My name is Tim. This is the first year I've actually put effort into challenging the way I handle SA. I made my first posts a while back. I had this big plan about visiting every part of the forum. It was a grand plan to establish relationships with other people. I had the equivalent of an online breakdown after making an embarrassing post and haven't been back since, until now. I've been trying to do the same thing out in my life as well. I've noticed some interesting things.

Thing 1 - Being outside of your comfort zone is very rewarding. It's scary as hell, but just by putting in the effort to go outside it, I feel like a brave explorer. I've had some good experiences and some goof ups, but I feel like there's a potential to change instead of just being stuck. So I make this post just to encourage you to give yourself the chance.

Thing 2 - I'm in college. I look around me all the time, and I see people that I imagine have it so much more together than I do. I see people talk to each other and I'm like "holy crap, these people are really protective too". It doesn't make it any easier at all, but it makes them seem a bit more human instead of just passers of judgement. This is a very interesting point to me because there is one guy in my cognition class who talks all the time. He says some of the goofiest crap, but a lot of us like him simply because we can see him as more than just a stranger. I think that's a big part of anxiety or just society. Seeming like strangers or people. Personally I have this theory that maybe why being vocal works for people is because when other people know enough about you. They can be attracted to your personality. Granted, not everyone will be, but it puts you out there as a person, making you more approachable. So far that's my best tip.

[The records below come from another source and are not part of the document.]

-- ==== Sys2Proof/Machine/Entries.lean ====
section
/-! DEFINITION. The object dictionary's entries with a table row of their own (R30, R65, R96, R123, R152, R170, R210, R232,
R263, R301, R330, R358, R374, R401, R422, R445, R453, R462): type, access class, length, default and range of each. -/

namespace Sys2Proof.Machine

/-- The types of R449; the numbers of bytes are the row's lengths. -/
inductive EntryType where | bool | uint | int | octets | domain | vstring
  deriving DecidableEq, Repr

/-- The access classes of R7. -/
inductive Access where | ro | rw | wo | const | sw
  deriving DecidableEq, Repr

/-- How a table states a default: a number, all zero, nothing stored, or bytes. -/
inductive Default where
  | num (n : Nat)
  | zeros
  | empty
  | bytes (b : Bytes)
  deriving DecidableEq, Repr

/-- One row: the keys index × 256 + sub-index it covers, its type and class, the lengths it admits, its default, its
range, and whether its value outlives a start-up (R451; "since FACTORY" counts and FACTORY data; log entry 9). -/
structure EntryRow where
  first : Nat
  last : Nat
  type : EntryType
  access : Access
  minLen : Nat
  maxLen : Nat
  default : Default
  lo : Int
  hi : Int
  keep : Bool
  deriving DecidableEq, Repr

/-- R30 part a. -/
def entries01a : List EntryRow := [
  ⟨0x200000, 0x200000, .uint, .ro, 1, 1, .num 0x2, 0, 255, false⟩,
  ⟨0x200101, 0x200101, .uint, .sw, 1, 1, .zeros, 2, 12, false⟩,
  ⟨0x200102, 0x200102, .uint, .ro, 2, 2, .zeros, 0, 65535, false⟩,
  ⟨0x200103, 0x200103, .uint, .rw, 1, 1, .zeros, 5, 6, false⟩,
  ⟨0x200201, 0x200201, .uint, .ro, 1, 1, .num 0x1, 0, 255, false⟩,
  ⟨0x200202, 0x200202, .uint, .ro, 8, 8, .zeros, 0, 18446744073709551615, false⟩,
  ⟨0x200203, 0x200203, .uint, .ro, 4, 4, .zeros, 0, 4294967295, true⟩,
  ⟨0x200204, 0x200204, .uint, .ro, 1, 1, .zeros, 0, 255, false⟩,
  ⟨0x200205, 0x200205, .uint, .ro, 1, 1, .zeros, 0, 255, false⟩,
  ⟨0x200300, 0x200300, .uint, .ro, 2, 2, .zeros, 0, 65535, false⟩,
  ⟨0x200401, 0x200401, .bool, .rw, 1, 1, .zeros, 0, 1, true⟩,
  ⟨0x200402, 0x200402, .uint, .rw, 2, 2, .num 0x708, 60, 14400, true⟩,
  ⟨0x200403, 0x200403, .uint, .rw, 2, 2, .num 0x1388, 500, 60000, true⟩,
  ⟨0x200404, 0x200404, .uint, .ro, 4, 4, .zeros, 0, 4294967295, true⟩,
  ⟨0x202001, 0x202001, .domain, .wo, 194, 794, .empty, 0, 0, false⟩,
  ⟨0x202002, 0x202002, .uint, .ro, 2, 2, .zeros, 0, 65535, false⟩,
  ⟨0x202003, 0x202003, .octets, .ro, 16, 16, .zeros, 0, 0, false⟩,
  ⟨0x202004, 0x202004, .uint, .ro, 1, 1, .zeros, 0, 255, false⟩,
  ⟨0x202005, 0x202005, .uint, .ro, 8, 8, .zeros, 0, 18446744073709551615, false⟩,
  ⟨0x202006, 0x202006, .bool, .wo, 1, 1, .zeros, 0, 1, false⟩,
  ⟨0x202100, 0x202100, .octets, .sw, 57, 57, .zeros, 0, 0, true⟩,
  ⟨0x202200, 0x202200, .uint, .ro, 1, 1, .zeros, 0, 255, false⟩]

/-- R65 part a. -/
def entries02a : List EntryRow := [
  ⟨0x210000, 0x210000, .uint, .ro, 8, 8, .zeros, 0, 18446744073709551615, false⟩,
  ⟨0x210100, 0x210100, .uint, .ro, 4, 4, .zeros, 0, 4294967295, false⟩,
  ⟨0x210201, 0x210201, .uint, .ro, 1, 1, .zeros, 0, 255, false⟩,
  ⟨0x210202, 0x210202, .uint, .ro, 1, 1, .zeros, 0, 255, false⟩,
  ⟨0x210203, 0x210203, .uint, .ro, 4, 4, .zeros, 0, 4294967295, false⟩,
  ⟨0x210204, 0x210204, .uint, .ro, 4, 4, .zeros, 0, 4294967295, false⟩,
  ⟨0x210205, 0x210205, .uint, .ro, 4, 4, .zeros, 0, 4294967295, false⟩,
  ⟨0x210301, 0x210301, .uint, .ro, 2, 2, .num 0x200, 0, 65535, false⟩,
  ⟨0x210302, 0x210302, .uint, .rw, 2, 2, .num 0x40, 32, 256, true⟩,
  ⟨0x210303, 0x210303, .uint, .ro, 2, 2, .num 0x200, 0, 65535, false⟩,
  ⟨0x210401, 0x210401, .uint, .ro, 4, 4, .zeros, 0, 4294967295, false⟩,
  ⟨0x210402, 0x210402, .uint, .ro, 4, 4, .zeros, 0, 4294967295, false⟩,
  ⟨0x210403, 0x210403, .uint, .ro, 2, 2, .zeros, 0, 65535, false⟩,
  ⟨0x210404, 0x210404, .uint, .ro, 4, 4, .zeros, 0, 4294967295, false⟩,
  ⟨0x210601, 0x210601, .uint, .rw, 2, 2, .num 0x28, 8, 4000, true⟩,
  ⟨0x210602, 0x210602, .uint, .rw, 2, 2, .num 0x4, 2, 40, true⟩,
  ⟨0x211001, 0x21100C, .uint, .wo, 1, 1, .zeros, 0, 255, false⟩,
  ⟨0x211101, 0x211140, .uint, .wo, 1, 1, .zeros, 1, 1, false⟩,
  ⟨0x211201, 0x21120C, .uint, .ro, 2, 2, .zeros, 0, 65535, false⟩,
  ⟨0x212001, 0x212040, .uint, .ro, 4, 4, .num 0xFF, 0, 4294967295, false⟩,
  ⟨0x212201, 0x212240, .uint, .ro, 2, 2, .zeros, 0, 65535, false⟩]

/-- R96 part a. -/
def entries03a : List EntryRow := [
  ⟨0x220001, 0x220001, .uint, .sw, 2, 2, .num 0x4E2, 1000, 1500, true⟩,
  ⟨0x220002, 0x220002, .uint, .const, 1, 1, .num 0x20, 0, 255, true⟩,
  ⟨0x220100, 0x220100, .uint, .rw, 1, 1, .num 0xFF, 0, 255, true⟩,
  ⟨0x220201, 0x220208, .uint, .ro, 1, 1, .num 0x1, 0, 255, false⟩,
  ⟨0x220301, 0x220308, .uint, .wo, 1, 1, .zeros, 1, 1, false⟩,
  ⟨0x220401, 0x220408, .uint, .ro, 1, 1, .num 0xF, 0, 255, false⟩,
  ⟨0x220501, 0x220508, .uint, .ro, 4, 4, .zeros, 0, 4294967295, true⟩,
  ⟨0x220601, 0x220608, .uint, .ro, 4, 4, .zeros, 0, 4294967295, false⟩,
  ⟨0x220701, 0x220708, .uint, .ro, 1, 1, .zeros, 0, 255, false⟩,
  ⟨0x220801, 0x220801, .uint, .rw, 1, 1, .num 0xC, 2, 15, true⟩,
  ⟨0x220802, 0x220802, .uint, .rw, 1, 1, .num 0x9, 2, 15, true⟩,
  ⟨0x220803, 0x220803, .uint, .rw, 1, 1, .num 0xC, 2, 15, true⟩,
  ⟨0x220901, 0x220901, .uint, .rw, 1, 1, .num 0x8, 2, 32, true⟩,
  ⟨0x220902, 0x220902, .uint, .rw, 1, 1, .num 0x2, 2, 32, true⟩,
  ⟨0x220903, 0x220903, .uint, .rw, 1, 1, .num 0x2, 2, 32, true⟩,
  ⟨0x221101, 0x221101, .uint, .rw, 1, 1, .num 0xFF, 0, 255, true⟩,
  ⟨0x221102, 0x221102, .uint, .rw, 1, 1, .zeros, 0, 1, true⟩,
  ⟨0x221103, 0x221103, .uint, .rw, 1, 1, .zeros, 0, 1, true⟩,
  ⟨0x221201, 0x221201, .uint, .rw, 1, 1, .num 0x1, 0, 255, true⟩,
  ⟨0x221202, 0x221202, .uint, .rw, 1, 1, .num 0x23, 0, 255, true⟩,
  ⟨0x221203, 0x221203, .uint, .rw, 1, 1, .num 0x45, 0, 255, true⟩,
  ⟨0x221204, 0x221204, .uint, .rw, 1, 1, .num 0x67, 0, 255, true⟩,
  ⟨0x222000, 0x222000, .uint, .wo, 1, 1, .zeros, 1, 255, false⟩,
  ⟨0x222100, 0x222100, .uint, .ro, 2, 2, .zeros, 0, 65535, false⟩,
  ⟨0x222200, 0x222200, .int, .ro, 2, 2, .zeros, (-32768), 32767, true⟩,
  ⟨0x222300, 0x222300, .uint, .rw, 1, 1, .num 0x14, 5, 40, true⟩,
  ⟨0x223001, 0x223001, .uint, .rw, 2, 2, .num 0x190, 50, 2000, true⟩,
  ⟨0x223002, 0x223002, .uint, .rw, 2, 2, .num 0x14, 1, 200, true⟩,
  ⟨0x223101, 0x223108, .uint, .ro, 2, 2, .zeros, 0, 65535, false⟩,
  ⟨0x224000, 0x224000, .uint, .ro, 2, 2, .zeros, 0, 65535, false⟩]

/-- R96 part b. -/
def entries03b : List EntryRow := [
  ⟨0x224101, 0x224108, .uint, .ro, 2, 2, .zeros, 0, 65535, false⟩,
  ⟨0x224201, 0x224208, .uint, .ro, 4, 4, .zeros, 0, 4294967295, true⟩]

/-- R123 part a. -/
def entries04a : List EntryRow := [
  ⟨0x230001, 0x230001, .uint, .sw, 2, 2, .zeros, 1, 65535, true⟩,
  ⟨0x230002, 0x230002, .uint, .sw, 2, 2, .zeros, 1, 65535, true⟩,
  ⟨0x230201, 0x230201, .uint, .ro, 4, 4, .zeros, 0, 4294967295, true⟩,
  ⟨0x230202, 0x230202, .uint, .ro, 1, 1, .zeros, 0, 255, true⟩,
  ⟨0x230301, 0x230301, .bool, .sw, 1, 1, .zeros, 0, 1, true⟩,
  ⟨0x230302, 0x230302, .uint, .sw, 4, 4, .zeros, 0, 4294967295, true⟩,
  ⟨0x230401, 0x230401, .uint, .rw, 8, 8, .num 0xFFFFFFFFFF, 1, 1099511627775, true⟩,
  ⟨0x230402, 0x230402, .uint, .rw, 1, 1, .num 0x2, 0, 3, true⟩,
  ⟨0x230403, 0x230403, .uint, .rw, 1, 1, .num 0xA, 10, 20, true⟩,
  ⟨0x230501, 0x230501, .uint, .rw, 1, 1, .num 0x2, 1, 4, true⟩,
  ⟨0x230502, 0x230502, .uint, .rw, 1, 1, .num 0x2, 0, 4, true⟩,
  ⟨0x230503, 0x230503, .uint, .rw, 2, 2, .num 0xFA, 100, 1000, true⟩,
  ⟨0x230504, 0x230504, .uint, .rw, 2, 2, .num 0x78, 50, 500, true⟩,
  ⟨0x230600, 0x230600, .uint, .rw, 1, 1, .num 0x10, 1, 16, true⟩,
  ⟨0x230700, 0x230700, .uint, .rw, 2, 2, .num 0x3C, 0, 3600, true⟩,
  ⟨0x231000, 0x231000, .uint, .wo, 1, 1, .zeros, 1, 1, false⟩,
  ⟨0x231001, 0x231001, .uint, .rw, 1, 1, .zeros, 0, 3, true⟩,
  ⟨0x231101, 0x231101, .uint, .ro, 2, 2, .zeros, 0, 65535, false⟩,
  ⟨0x231102, 0x231102, .uint, .ro, 4, 4, .zeros, 0, 4294967295, false⟩,
  ⟨0x231103, 0x231103, .uint, .ro, 8, 8, .zeros, 0, 18446744073709551615, false⟩,
  ⟨0x231104, 0x231104, .uint, .ro, 4, 4, .zeros, 0, 4294967295, false⟩,
  ⟨0x231201, 0x231201, .uint, .ro, 4, 4, .zeros, 0, 4294967295, true⟩,
  ⟨0x231202, 0x231202, .uint, .ro, 4, 4, .zeros, 0, 4294967295, true⟩,
  ⟨0x231203, 0x231203, .uint, .ro, 4, 4, .zeros, 0, 4294967295, true⟩,
  ⟨0x231204, 0x231204, .uint, .ro, 4, 4, .zeros, 0, 4294967295, true⟩]

/-- R152 part a. -/
def entries05a : List EntryRow := [
  ⟨0x240001, 0x240001, .uint, .ro, 1, 1, .zeros, 0, 255, false⟩,
  ⟨0x240002, 0x240002, .uint, .ro, 2, 2, .zeros, 0, 65535, false⟩,
  ⟨0x240003, 0x240003, .int, .ro, 2, 2, .zeros, (-32768), 32767, false⟩,
  ⟨0x240101, 0x240101, .int, .rw, 1, 1, .num 0x14, (-40), 28, true⟩,
  ⟨0x240102, 0x240102, .int, .sw, 1, 1, .num 0x1C, (-40), 28, true⟩,
  ⟨0x240201, 0x240201, .uint, .rw, 1, 1, .zeros, 0, 2, true⟩,
  ⟨0x240202, 0x240202, .uint, .rw, 1, 1, .zeros, 0, 1, true⟩,
  ⟨0x240300, 0x240300, .uint, .rw, 1, 1, .zeros, 0, 1, true⟩,
  ⟨0x240401, 0x240401, .uint, .ro, 1, 1, .zeros, 0, 255, false⟩,
  ⟨0x240402, 0x240402, .uint, .ro, 1, 1, .zeros, 0, 255, false⟩,
  ⟨0x240501, 0x240503, .octets, .ro, 17, 17, .zeros, 0, 0, true⟩,
  ⟨0x242000, 0x242000, .bool, .wo, 1, 1, .zeros, 0, 1, false⟩,
  ⟨0x242101, 0x242101, .uint, .ro, 2, 2, .zeros, 0, 65535, false⟩,
  ⟨0x242102, 0x242102, .uint, .ro, 8, 8, .zeros, 0, 18446744073709551615, false⟩,
  ⟨0x242103, 0x242103, .int, .ro, 2, 2, .zeros, (-32768), 32767, true⟩,
  ⟨0x242104, 0x242104, .uint, .ro, 1, 1, .zeros, 0, 255, false⟩,
  ⟨0x242105, 0x242105, .uint, .ro, 8, 8, .zeros, 0, 18446744073709551615, false⟩,
  ⟨0x242201, 0x242201, .uint, .rw, 2, 2, .num 0x1, 1, 600, true⟩,
  ⟨0x242202, 0x242202, .uint, .rw, 2, 2, .num 0x3C, 10, 3600, true⟩,
  ⟨0x242203, 0x242203, .uint, .rw, 2, 2, .num 0x3C, 10, 3600, true⟩,
  ⟨0x242204, 0x242204, .uint, .rw, 2, 2, .num 0xA, 1, 3600, true⟩,
  ⟨0x242205, 0x242205, .uint, .rw, 1, 1, .num 0x5, 2, 10, true⟩,
  ⟨0x242300, 0x242300, .uint, .ro, 4, 4, .zeros, 0, 4294967295, false⟩,
  ⟨0x243001, 0x243001, .bool, .rw, 1, 1, .zeros, 0, 1, true⟩,
  ⟨0x243002, 0x243002, .uint, .rw, 1, 1, .zeros, 0, 1, true⟩,
  ⟨0x243003, 0x243003, .uint, .rw, 1, 1, .zeros, 0, 7, true⟩,
  ⟨0x243004, 0x243004, .uint, .rw, 1, 1, .num 0x14, 0, 40, true⟩,
  ⟨0x243005, 0x243005, .uint, .ro, 1, 1, .zeros, 0, 255, false⟩,
  ⟨0x244001, 0x244001, .int, .ro, 2, 2, .num 0xFC18, (-32768), 32767, false⟩,
  ⟨0x244100, 0x244100, .domain, .ro, 4096, 4096, .empty, 0, 0, false⟩]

I think you have to have already made some progress to even be at such a point so it only applies to anyone in a similar boat, and if it doesn't, that's totally fine.

So that's kind of the state of things for me, I'm going to slowly try to come back again. Those posts I made were pretty embarrassing, but everyone was very nice about it. So just like people were supportive of me, I want to be supportive of you. You're fine, and you can make it.